WHAT YOU ARE ASKED TO DO. Keep to one stretch of the data below, the lines from the one with "def recordTaken (n" up to and including the one with "predicated && (!load", and return that stretch exactly.

(Collected data entries)
+-------+
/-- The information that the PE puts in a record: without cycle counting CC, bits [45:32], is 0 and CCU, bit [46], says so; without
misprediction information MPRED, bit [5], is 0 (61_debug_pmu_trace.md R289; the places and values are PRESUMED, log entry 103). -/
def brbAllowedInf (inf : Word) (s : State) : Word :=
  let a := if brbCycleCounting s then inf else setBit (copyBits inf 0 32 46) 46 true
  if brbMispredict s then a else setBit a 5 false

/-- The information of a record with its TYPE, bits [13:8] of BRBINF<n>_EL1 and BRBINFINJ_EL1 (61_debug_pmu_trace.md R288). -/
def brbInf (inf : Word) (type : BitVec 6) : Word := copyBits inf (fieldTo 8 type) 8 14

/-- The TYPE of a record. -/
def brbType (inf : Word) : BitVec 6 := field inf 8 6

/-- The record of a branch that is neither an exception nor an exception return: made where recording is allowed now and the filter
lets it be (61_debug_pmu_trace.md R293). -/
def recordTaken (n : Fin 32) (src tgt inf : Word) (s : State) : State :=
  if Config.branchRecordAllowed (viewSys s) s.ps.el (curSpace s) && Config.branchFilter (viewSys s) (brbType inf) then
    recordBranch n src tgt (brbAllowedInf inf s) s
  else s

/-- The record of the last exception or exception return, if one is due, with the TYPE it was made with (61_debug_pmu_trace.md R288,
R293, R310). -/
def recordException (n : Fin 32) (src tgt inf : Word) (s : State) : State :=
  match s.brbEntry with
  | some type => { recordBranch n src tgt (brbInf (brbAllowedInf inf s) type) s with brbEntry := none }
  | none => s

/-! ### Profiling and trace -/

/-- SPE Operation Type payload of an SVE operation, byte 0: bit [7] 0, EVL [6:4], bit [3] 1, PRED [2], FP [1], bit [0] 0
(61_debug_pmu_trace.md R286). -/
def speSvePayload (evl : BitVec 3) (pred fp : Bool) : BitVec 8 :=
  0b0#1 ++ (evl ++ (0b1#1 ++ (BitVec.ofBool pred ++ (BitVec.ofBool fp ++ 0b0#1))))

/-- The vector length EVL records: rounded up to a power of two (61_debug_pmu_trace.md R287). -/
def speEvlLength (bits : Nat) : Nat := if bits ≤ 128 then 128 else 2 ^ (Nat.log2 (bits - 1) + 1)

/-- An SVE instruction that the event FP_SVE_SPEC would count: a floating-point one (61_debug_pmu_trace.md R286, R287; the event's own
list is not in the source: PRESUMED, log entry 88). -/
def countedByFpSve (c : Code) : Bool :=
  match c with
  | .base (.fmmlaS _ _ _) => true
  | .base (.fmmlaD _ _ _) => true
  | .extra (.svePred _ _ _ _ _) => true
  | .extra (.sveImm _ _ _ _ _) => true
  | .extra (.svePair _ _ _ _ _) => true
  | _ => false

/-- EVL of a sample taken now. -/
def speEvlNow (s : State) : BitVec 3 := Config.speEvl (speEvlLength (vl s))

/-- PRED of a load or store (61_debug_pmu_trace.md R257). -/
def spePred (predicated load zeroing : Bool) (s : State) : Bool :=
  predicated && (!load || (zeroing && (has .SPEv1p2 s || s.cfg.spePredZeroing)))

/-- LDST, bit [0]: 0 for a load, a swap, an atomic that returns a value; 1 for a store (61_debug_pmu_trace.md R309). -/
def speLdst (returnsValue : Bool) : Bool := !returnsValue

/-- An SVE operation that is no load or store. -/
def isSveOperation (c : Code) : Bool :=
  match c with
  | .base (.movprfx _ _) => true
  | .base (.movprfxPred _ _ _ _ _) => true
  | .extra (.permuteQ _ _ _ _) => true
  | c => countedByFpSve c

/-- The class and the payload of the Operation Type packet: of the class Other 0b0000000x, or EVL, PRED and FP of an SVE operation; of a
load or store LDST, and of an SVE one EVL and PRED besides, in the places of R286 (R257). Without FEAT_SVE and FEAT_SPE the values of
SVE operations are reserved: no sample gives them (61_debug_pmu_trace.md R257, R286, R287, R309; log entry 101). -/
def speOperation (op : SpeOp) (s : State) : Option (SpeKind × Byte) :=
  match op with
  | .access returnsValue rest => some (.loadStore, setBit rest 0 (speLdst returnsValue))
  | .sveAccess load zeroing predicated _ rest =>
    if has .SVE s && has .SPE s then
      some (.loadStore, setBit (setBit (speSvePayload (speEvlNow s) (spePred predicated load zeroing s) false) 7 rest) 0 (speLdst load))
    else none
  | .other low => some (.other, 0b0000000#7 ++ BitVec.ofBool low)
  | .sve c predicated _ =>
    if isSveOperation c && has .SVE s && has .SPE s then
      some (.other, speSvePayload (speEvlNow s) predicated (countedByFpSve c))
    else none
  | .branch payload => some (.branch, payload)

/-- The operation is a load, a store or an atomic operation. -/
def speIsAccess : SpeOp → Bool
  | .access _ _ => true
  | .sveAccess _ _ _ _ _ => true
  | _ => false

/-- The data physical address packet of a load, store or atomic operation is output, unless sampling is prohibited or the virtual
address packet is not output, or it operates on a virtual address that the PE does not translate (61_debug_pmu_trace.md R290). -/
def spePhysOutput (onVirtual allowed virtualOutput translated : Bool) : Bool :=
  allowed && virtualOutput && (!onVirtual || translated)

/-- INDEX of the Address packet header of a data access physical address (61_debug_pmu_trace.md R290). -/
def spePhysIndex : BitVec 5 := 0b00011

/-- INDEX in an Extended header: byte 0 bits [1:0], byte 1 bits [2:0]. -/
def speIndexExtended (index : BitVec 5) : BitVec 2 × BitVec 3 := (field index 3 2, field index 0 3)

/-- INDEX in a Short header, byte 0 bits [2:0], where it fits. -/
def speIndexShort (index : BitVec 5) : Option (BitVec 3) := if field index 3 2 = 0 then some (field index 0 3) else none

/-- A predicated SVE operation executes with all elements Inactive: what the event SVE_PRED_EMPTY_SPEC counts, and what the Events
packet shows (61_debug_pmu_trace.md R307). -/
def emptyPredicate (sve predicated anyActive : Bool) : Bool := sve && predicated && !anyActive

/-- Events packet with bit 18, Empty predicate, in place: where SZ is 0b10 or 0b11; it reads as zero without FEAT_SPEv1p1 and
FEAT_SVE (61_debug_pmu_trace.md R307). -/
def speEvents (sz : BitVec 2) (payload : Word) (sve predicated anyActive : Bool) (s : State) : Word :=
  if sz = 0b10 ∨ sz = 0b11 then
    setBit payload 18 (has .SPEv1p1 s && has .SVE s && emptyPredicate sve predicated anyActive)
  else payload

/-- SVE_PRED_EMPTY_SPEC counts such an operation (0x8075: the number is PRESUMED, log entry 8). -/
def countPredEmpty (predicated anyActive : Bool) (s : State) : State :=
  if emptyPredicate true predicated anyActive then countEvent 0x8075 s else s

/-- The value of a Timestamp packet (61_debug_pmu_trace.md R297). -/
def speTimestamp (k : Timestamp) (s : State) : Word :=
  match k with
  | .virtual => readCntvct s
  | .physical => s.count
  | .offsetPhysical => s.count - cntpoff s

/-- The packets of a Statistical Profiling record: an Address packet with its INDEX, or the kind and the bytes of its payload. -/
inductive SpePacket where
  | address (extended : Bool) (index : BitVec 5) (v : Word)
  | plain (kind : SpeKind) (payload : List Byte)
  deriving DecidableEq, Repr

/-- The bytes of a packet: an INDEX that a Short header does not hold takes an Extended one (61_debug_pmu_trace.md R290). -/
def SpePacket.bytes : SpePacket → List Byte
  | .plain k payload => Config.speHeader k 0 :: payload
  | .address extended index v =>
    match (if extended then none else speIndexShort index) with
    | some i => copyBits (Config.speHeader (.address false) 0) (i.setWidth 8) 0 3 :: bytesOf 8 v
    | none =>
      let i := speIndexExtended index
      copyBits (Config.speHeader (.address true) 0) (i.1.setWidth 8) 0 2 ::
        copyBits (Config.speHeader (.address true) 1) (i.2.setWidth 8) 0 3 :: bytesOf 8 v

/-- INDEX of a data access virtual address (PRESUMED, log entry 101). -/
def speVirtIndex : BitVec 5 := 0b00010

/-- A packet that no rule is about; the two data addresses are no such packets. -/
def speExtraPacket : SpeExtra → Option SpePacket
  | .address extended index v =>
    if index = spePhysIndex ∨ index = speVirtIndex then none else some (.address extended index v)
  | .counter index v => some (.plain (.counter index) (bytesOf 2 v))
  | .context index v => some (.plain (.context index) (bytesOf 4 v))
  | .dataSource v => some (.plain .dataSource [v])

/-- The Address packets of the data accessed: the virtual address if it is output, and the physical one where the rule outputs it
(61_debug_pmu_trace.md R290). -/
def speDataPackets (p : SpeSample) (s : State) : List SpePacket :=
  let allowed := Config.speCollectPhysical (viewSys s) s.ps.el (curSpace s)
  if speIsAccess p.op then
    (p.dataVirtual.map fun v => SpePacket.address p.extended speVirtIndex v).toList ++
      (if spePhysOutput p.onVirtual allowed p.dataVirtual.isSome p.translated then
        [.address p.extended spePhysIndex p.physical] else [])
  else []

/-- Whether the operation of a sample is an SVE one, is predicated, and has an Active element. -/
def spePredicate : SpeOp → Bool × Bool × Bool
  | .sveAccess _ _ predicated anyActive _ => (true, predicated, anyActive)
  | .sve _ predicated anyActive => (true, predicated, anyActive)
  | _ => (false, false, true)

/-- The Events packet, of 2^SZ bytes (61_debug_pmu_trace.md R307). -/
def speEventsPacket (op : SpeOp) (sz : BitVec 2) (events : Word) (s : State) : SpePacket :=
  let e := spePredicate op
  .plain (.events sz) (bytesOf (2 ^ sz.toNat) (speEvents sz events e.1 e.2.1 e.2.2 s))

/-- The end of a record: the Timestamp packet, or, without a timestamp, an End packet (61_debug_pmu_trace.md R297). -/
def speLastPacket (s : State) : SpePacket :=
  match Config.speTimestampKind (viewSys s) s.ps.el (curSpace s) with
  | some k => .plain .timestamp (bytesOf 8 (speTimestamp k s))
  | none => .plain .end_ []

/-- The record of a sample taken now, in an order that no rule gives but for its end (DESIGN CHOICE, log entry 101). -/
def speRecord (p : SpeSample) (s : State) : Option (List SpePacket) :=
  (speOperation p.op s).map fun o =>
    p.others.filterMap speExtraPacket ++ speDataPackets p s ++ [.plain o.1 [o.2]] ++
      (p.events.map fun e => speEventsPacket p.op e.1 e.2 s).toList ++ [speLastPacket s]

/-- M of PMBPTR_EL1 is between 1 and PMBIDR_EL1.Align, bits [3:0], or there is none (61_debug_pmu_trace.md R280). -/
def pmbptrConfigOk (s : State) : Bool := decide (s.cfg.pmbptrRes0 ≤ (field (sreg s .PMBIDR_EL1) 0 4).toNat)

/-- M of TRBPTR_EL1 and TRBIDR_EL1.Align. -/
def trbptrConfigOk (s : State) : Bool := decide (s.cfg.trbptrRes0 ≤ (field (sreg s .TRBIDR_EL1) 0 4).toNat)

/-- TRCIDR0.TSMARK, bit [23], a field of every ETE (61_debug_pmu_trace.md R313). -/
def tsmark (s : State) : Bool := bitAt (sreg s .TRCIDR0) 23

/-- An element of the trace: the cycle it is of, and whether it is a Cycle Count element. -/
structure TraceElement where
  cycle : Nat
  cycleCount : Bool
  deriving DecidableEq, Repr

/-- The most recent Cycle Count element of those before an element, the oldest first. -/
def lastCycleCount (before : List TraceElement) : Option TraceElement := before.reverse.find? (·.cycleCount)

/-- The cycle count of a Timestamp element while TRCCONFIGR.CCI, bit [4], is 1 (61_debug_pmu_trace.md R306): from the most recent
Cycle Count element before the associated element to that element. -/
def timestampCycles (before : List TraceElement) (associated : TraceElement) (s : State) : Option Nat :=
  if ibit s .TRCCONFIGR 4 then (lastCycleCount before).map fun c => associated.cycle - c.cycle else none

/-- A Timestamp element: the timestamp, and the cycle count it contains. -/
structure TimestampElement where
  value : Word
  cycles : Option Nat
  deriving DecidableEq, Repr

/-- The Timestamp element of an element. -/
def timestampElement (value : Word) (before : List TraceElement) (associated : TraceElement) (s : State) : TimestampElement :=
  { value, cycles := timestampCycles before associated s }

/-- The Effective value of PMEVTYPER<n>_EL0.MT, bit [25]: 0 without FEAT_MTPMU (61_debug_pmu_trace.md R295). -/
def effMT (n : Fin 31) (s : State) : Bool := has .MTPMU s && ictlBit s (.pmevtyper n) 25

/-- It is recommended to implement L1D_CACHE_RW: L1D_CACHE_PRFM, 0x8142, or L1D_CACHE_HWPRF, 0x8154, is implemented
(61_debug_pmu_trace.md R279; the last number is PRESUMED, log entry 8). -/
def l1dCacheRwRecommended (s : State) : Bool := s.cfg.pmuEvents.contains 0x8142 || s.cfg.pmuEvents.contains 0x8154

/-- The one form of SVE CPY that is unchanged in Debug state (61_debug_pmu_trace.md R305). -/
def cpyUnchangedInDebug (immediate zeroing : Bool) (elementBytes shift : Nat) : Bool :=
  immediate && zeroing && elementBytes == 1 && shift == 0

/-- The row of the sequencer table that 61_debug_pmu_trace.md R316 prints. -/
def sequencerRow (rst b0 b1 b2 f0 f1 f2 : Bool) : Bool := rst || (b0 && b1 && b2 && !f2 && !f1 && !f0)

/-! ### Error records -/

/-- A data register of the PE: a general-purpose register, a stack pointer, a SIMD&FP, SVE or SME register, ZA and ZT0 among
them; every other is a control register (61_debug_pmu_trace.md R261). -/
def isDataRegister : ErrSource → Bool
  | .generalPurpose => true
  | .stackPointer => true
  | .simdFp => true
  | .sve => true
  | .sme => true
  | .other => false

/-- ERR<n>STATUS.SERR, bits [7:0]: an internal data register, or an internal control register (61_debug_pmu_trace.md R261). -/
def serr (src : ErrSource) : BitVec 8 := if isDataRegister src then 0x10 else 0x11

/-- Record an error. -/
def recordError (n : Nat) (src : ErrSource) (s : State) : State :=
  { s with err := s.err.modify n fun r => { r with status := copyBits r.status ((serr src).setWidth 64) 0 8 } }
+-------+
SOLUTION.
def recordTaken (n : Fin 32) (src tgt inf : Word) (s : State) : State :=
  if Config.branchRecordAllowed (viewSys s) s.ps.el (curSpace s) && Config.branchFilter (viewSys s) (brbType inf) then
    recordBranch n src tgt (brbAllowedInf inf s) s
  else s

/-- The record of the last exception or exception return, if one is due, with the TYPE it was made with (61_debug_pmu_trace.md R288,
R293, R310). -/
def recordException (n : Fin 32) (src tgt inf : Word) (s : State) : State :=
  match s.brbEntry with
  | some type => { recordBranch n src tgt (brbInf (brbAllowedInf inf s) type) s with brbEntry := none }
  | none => s

/-! ### Profiling and trace -/

/-- SPE Operation Type payload of an SVE operation, byte 0: bit [7] 0, EVL [6:4], bit [3] 1, PRED [2], FP [1], bit [0] 0
(61_debug_pmu_trace.md R286). -/
def speSvePayload (evl : BitVec 3) (pred fp : Bool) : BitVec 8 :=
  0b0#1 ++ (evl ++ (0b1#1 ++ (BitVec.ofBool pred ++ (BitVec.ofBool fp ++ 0b0#1))))

/-- The vector length EVL records: rounded up to a power of two (61_debug_pmu_trace.md R287). -/
def speEvlLength (bits : Nat) : Nat := if bits ≤ 128 then 128 else 2 ^ (Nat.log2 (bits - 1) + 1)

/-- An SVE instruction that the event FP_SVE_SPEC would count: a floating-point one (61_debug_pmu_trace.md R286, R287; the event's own
list is not in the source: PRESUMED, log entry 88). -/
def countedByFpSve (c : Code) : Bool :=
  match c with
  | .base (.fmmlaS _ _ _) => true
  | .base (.fmmlaD _ _ _) => true
  | .extra (.svePred _ _ _ _ _) => true
  | .extra (.sveImm _ _ _ _ _) => true
  | .extra (.svePair _ _ _ _ _) => true
  | _ => false

/-- EVL of a sample taken now. -/
def speEvlNow (s : State) : BitVec 3 := Config.speEvl (speEvlLength (vl s))

/-- PRED of a load or store (61_debug_pmu_trace.md R257). -/
def spePred (predicated load zeroing : Bool) (s : State) : Bool :=
  predicated && (!load || (zeroing && (has .SPEv1p2 s || s.cfg.spePredZeroing)))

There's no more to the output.